START Data supplied

-- ==== Sys2Proof/Certificates/Slice0/Obligations.lean ====
section
/-!
DEFINITION. The statements about the ZH4 that are offered for proof: what each command does, from the numbered rules of the
spec, and the laws the data sheet states for the blocks, kept by every step.
-/

section

open Sys2Proof Sys2Proof.Machine

/-! ### Steps -/

/-- The step of a waiting command (asked of a block in place of a fetch). -/
def Obligations.StepRunsFrontCommand : Prop :=
  ∀ (s : State) (c : Instr) (rest : List Instr), s.pending = c :: rest → step s = exec c { s with pending := rest }

/-- R170, R77: with no command waiting a step is one microsecond (that it is, is the model's choice, log 2): the timebase
adds one, the start-up period ends at 3,000, and every 1,000th microsecond is a lease tick. -/
def Obligations.IdleStepIsOneMicrosecond : Prop :=
  ∀ s : State, s.pending = [] → s.TimeLaw →
    step s = .next (
      if s.inReset then s
      else
        { s with
          timebase := s.timebase + 1
          starting := s.starting && decide (s.timebase.toNat + 1 < 3000)
          sinceTick := if s.sinceTick = 999 then 0 else s.sinceTick + 1
          outputs := if s.sinceTick = 999 then s.outputs.mapIdx fun _ out => out.tick else s.outputs })

/-- 00 "General Description": no command stops the part, and none changes the commands that wait. -/
def Obligations.EveryCommandCompletes : Prop :=
  ∀ (s : State) (c : Instr), ∃ t : State, exec c s = .next t ∧ t.pending = s.pending

/-- Log 1 (DESIGN CHOICE): a command that names a step for which there is nothing to take changes nothing; so does a level
that PRSTn, a line fault, a trigger input, RSTN or the supply at its return, or OHOLD (under the law of the output table) has
already, and a period on a link that is no transaction or not void (R143). A teardown stage waits while a request of the
port to its owner is still in flight (R150). Under part reset no time passes (log 14). RSTN_ASSERT and SUPPLY_BELOW_RANGE are
not among these: at a level held already they still do what `PartReset` says. -/
def Obligations.NothingToTakeChangesNothing : Prop :=
  ∀ s : State,
    (∀ p r, (∀ aw rest, ¬ s.Flying p r aw rest) → exec (r.command p) s = .next s) ∧
    (∀ ax, (∀ x a, (s.axes.get ax).outbox.head? ≠ some (.sample x a)) → exec (.sample ax) s = .next s) ∧
    (∀ ax, (∀ x c, (s.axes.get ax).outbox.head? ≠ some (.rebase x c)) → exec (.rebaseNotice ax) s = .next s) ∧
    (∀ ax, (∀ x c, (s.axes.get ax).outbox.head? ≠ some (.freeze x c)) → exec (.freezeNotice ax) s = .next s) ∧
    (∀ ax, (∀ x c, (s.axes.get ax).outbox.head? ≠ some (.thaw x c)) → exec (.thawNotice ax) s = .next s) ∧
    (∀ p src, (∀ a ∈ (s.queues.get p).arriving, a.1 ≠ src) → exec (.eventAppend p src) s = .next s) ∧
    (∀ o, (s.outputs.get o).expiryClaim = false → exec (.leaseExpiry o) s = .next s) ∧
    (∀ t, (s.triggers.get t).latch = none → exec (.latchSnapshotWrite t) s = .next s) ∧
    (s.capture.waiting = [] → exec .zoneCaptureClaim s = .next s) ∧
    (∀ p, ((s.ports.get p).session ≠ .closing .two ∨ inFlightTo .messageRelay (s.ports.get p).inFlight = true) →
      exec (.teardownStage2 p) s = .next s) ∧
    (∀ p, ((s.ports.get p).session ≠ .closing .three ∨ inFlightTo .captureUnit (s.ports.get p).inFlight = true) →
      exec (.teardownStage3 p) s = .next s) ∧
    (∀ p ax, ((∀ taken, (s.ports.get p).session = .closing (.four taken) → taken.get ax = true) ∨
        inFlightTo (.axisUnit ax) (s.ports.get p).inFlight = true) →
      exec (.teardownStage4 p ax) s = .next s) ∧
    (∀ p, ((s.ports.get p).session ≠ .closing .five ∨ inFlightTo .zoneController (s.ports.get p).inFlight = true) →
      exec (.teardownStage5 p) s = .next s) ∧
    (∀ p, (s.ports.get p).session ≠ .closing .six → exec (.teardownStage6 p) s = .next s) ∧
    (∀ p, (s.ports.get p).prstn = true → exec (.prstnAssert p) s = .next s) ∧
    (∀ p, (s.ports.get p).prstn = false → exec (.prstnRelease p) s = .next s) ∧
    (∀ ax, (s.axes.get ax).lineFault = true → exec (.lineFaultRise ax) s = .next s) ∧
    (∀ ax, (s.axes.get ax).lineFault = false → exec (.lineFaultFall ax) s = .next s) ∧
    (∀ t, exec (.triggerEdge t (if (s.triggers.get t).level then .rise else .fall)) s = .next s) ∧
    (s.OutputLaw → exec (.oholdChange s.ohold) s = .next s) ∧
    (∀ p, exec (.voidTransaction p []) s = .next s) ∧
    (∀ p b l, (b = 0xA5 ∨ b = 0x5A ∨ b = 0x3C) → exec (.voidTransaction p (b :: l)) s = .next s) ∧
    (s.rstn = false → exec .rstnRelease s = .next s) ∧
    (s.supplyOk = true → exec .supplyReturnToRange s = .next s) ∧
    (s.starting = false → exec .startupPeriodEnd s = .next s) ∧
    ((s.rstn = true ∨ s.supplyOk = false) → exec .startupPeriodEnd s = .next s ∧ exec .leaseTick s = .next s)
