/-! ### `State.withInFlight` -/

@[simp] theorem State.withInFlight_pending (p : Port) (ds : List Dispatch) (s : State) :
    (State.withInFlight p ds s).pending = s.pending := rfl
@[simp] theorem State.withInFlight_rstn (p : Port) (ds : List Dispatch) (s : State) :
    (State.withInFlight p ds s).rstn = s.rstn := rfl
@[simp] theorem State.withInFlight_supplyOk (p : Port) (ds : List Dispatch) (s : State) :
    (State.withInFlight p ds s).supplyOk = s.supplyOk := rfl
@[simp] theorem State.withInFlight_timebase (p : Port) (ds : List Dispatch) (s : State) :
    (State.withInFlight p ds s).timebase = s.timebase := rfl
@[simp] theorem State.withInFlight_sinceTick (p : Port) (ds : List Dispatch) (s : State) :
    (State.withInFlight p ds s).sinceTick = s.sinceTick := rfl
@[simp] theorem State.withInFlight_starting (p : Port) (ds : List Dispatch) (s : State) :
    (State.withInFlight p ds s).starting = s.starting := rfl
@[simp] theorem State.withInFlight_ports (p : Port) (ds : List Dispatch) (s : State) :
    (State.withInFlight p ds s).ports = s.ports.put p { s.ports.get p with inFlight := ds } := rfl
@[simp] theorem State.withInFlight_axes (p : Port) (ds : List Dispatch) (s : State) :
    (State.withInFlight p ds s).axes = s.axes := rfl
@[simp] theorem State.withInFlight_views (p : Port) (ds : List Dispatch) (s : State) :
    (State.withInFlight p ds s).views = s.views := rfl
@[simp] theorem State.withInFlight_zones (p : Port) (ds : List Dispatch) (s : State) :
    (State.withInFlight p ds s).zones = s.zones := rfl
@[simp] theorem State.withInFlight_outputs (p : Port) (ds : List Dispatch) (s : State) :
    (State.withInFlight p ds s).outputs = s.outputs := rfl
@[simp] theorem State.withInFlight_drivers (p : Port) (ds : List Dispatch) (s : State) :
    (State.withInFlight p ds s).drivers = s.drivers := rfl
@[simp] theorem State.withInFlight_ohold (p : Port) (ds : List Dispatch) (s : State) :
    (State.withInFlight p ds s).ohold = s.ohold := rfl
@[simp] theorem State.withInFlight_queues (p : Port) (ds : List Dispatch) (s : State) :
    (State.withInFlight p ds s).queues = s.queues := rfl
@[simp] theorem State.withInFlight_triggers (p : Port) (ds : List Dispatch) (s : State) :
    (State.withInFlight p ds s).triggers = s.triggers := rfl
@[simp] theorem State.withInFlight_capture (p : Port) (ds : List Dispatch) (s : State) :
    (State.withInFlight p ds s).capture = s.capture := rfl
@[simp] theorem State.withInFlight_pool (p : Port) (ds : List Dispatch) (s : State) :
    (State.withInFlight p ds s).pool = s.pool := rfl
@[simp] theorem State.withInFlight_freeCount (p : Port) (ds : List Dispatch) (s : State) :
    (State.withInFlight p ds s).freeCount = s.freeCount := rfl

END Data supplied

Problem requirements
Exactly as written, please transcribe the lines from the start of the records above to the line that holds "DEFINITION. The statements", both ends included.

Answer to this task
-- ==== Sys2Proof/Certificates/Slice0/Obligations.lean ====
section
/-!
DEFINITION. The statements about the ZH4 that are offered for proof: what each command does, from the numbered rules of the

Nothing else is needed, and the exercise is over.